Figure 8. Expression Signature of DERE-interacting Genes Correlates with Relapse after Tamoxifen Therapy

(A–B) In silico analysis of DERE-regulated genes in an ERα-positive breast tumor cohort is associated with relapse. A breast cancer cohort including a total of 298 patients with ERα-positive breast tumors and 5-year tamoxifen treatment was used to study the clinical significance of DERE-regulated genes (Symmans 2010). Forty down-regulated (A) and twenty-seven up-regulated (B) genes were significantly associated with relapse after tamoxifen treatment (p<0.0001) (see also Figure S7A–B for validation analysis using another independent cohort within endocrine therapy history). (C–D) Expression analysis of 26 DERE-interacting genes Involved in tamoxifen resistance. Quantitative RT-PCR analysis was performed on MCF-7 and BT474 cells treated with E2 (70 nM) alone/and ERα antagonist- ICI 182,780 (ICI, 1 µM) in five time periods (0, 0.5, 1, 4, and 24 hr). Expression data were shown in 26 bar charts with individual genes (see also Figure S7C–D).

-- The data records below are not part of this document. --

/-- The fixed cells of a matrix hold deny (R20). -/
def matrixOk (m : Vector Bool 25) : Bool :=
  allZones.all (fun a => allZones.all (fun b => !fixedCell a b || !m[matrixIndex a b]))

/-- The settings of chapter 2 and 3 lie in their ranges (R20, R24, R34, R41, R45, R46). -/
def QueueSettings.inRange (q : QueueSettings) : Bool :=
  matrixOk q.matrix && q.limits.toList.all limitsOk && decide (q.tillReserve ≤ 2048) && decide (q.controlReserve ≤ 512) &&
  decide (q.guestCap ≤ 8192) && weightOk q.dayBulk && weightOk q.dayGuest && weightOk q.nightBulk && weightOk q.nightGuest &&
  shaperRateOk q.shaperRate && between 10 3600 q.ageTime

/-- The settings of R112 lie in their ranges. -/
def LabelSettings.inRange (l : LabelSettings) : Bool :=
  periodOk l.period && decide (l.max ≤ 65535) && between 1 16 l.slotBudget && between 1 65535 l.faultThreshold

/-- The settings of R181 lie in their ranges. -/
def GuestSettings.inRange (g : GuestSettings) : Bool :=
  durationOk g.duration && decide (g.upBudget ≤ 4294967295) && decide (g.downBudget ≤ 4294967295) && guestRateOk g.rate &&
  between 1000 12500000 g.floor && between 30 3600 g.hold

/-- Whether a station is a unicast address (R202). -/
def unicastOption (a : Option Station) : Bool := a.all (fun x => !isGroup x)

/-- The settings of R186 lie in their ranges. -/
def ManagementSettings.inRange (m : ManagementSettings) : Bool :=
  decide (m.branch ≤ 65535) && unicastOption m.headOffice && decide (m.heartbeat ≤ 255) && unicastOption m.override &&
  (m.override.isNone || decide (m.override ≠ m.headOffice))

/-- Every setting lies in its range (R197). -/
def Settings.inRange (x : Settings) : Bool :=
  x.queue.inRange && x.labels.inRange && x.guest.inRange && x.management.inRange && between 1 16384 x.highMark &&
  between 1 255 x.loadTimer && between 1 4 x.windowLimit && between 1 60 x.blockTimer

/-- The present daily times of an image. -/
def DailyTimes.present (t : DailyTimes) : List Nat :=
  t.storeOpen.toList ++ t.storeClose.toList ++ t.nightStart.toList ++ t.nightEnd.toList

/-- The daily times lie in a day and no two are equal (R8, R197). -/
def DailyTimes.inRange (t : DailyTimes) : Bool := t.present.all (fun x => decide (x < dayMs)) && decide t.present.Nodup

/-! ### Entries (11.3) -/

/-- One entry of a Queue Settings Write. -/
structure Entry where
  code : Nat
  sel1 : Nat
  sel2 : Nat
  presence : Nat
  value : Nat
  deriving DecidableEq, Repr

/-- The entry of 12 bytes. -/
def entryOf (e : List Byte) : Entry := ⟨fieldAt e 0 1, fieldAt e 1 1, fieldAt e 2 1, fieldAt e 3 1, fieldAt e 4 8⟩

Mean ± SD (n=6 replicates in two biological batches). (C) Down-regulated genes; (D) Up-regulated genes. (E) Signaling pathways associated with DERE-regulated genes in tamoxifen resistance. Ingenuity Pathway Analysis was used to determine signaling pathways associated with down- and up-regulated genes (identified from A and B) in tamoxifen resistance. Mean ± SD (n=6 replicates in two batches of treatment). ***, p<0.001; **, p<0.01; *, p<0.05 (Student’s t test), comparing to control cells (time point “0 hr”).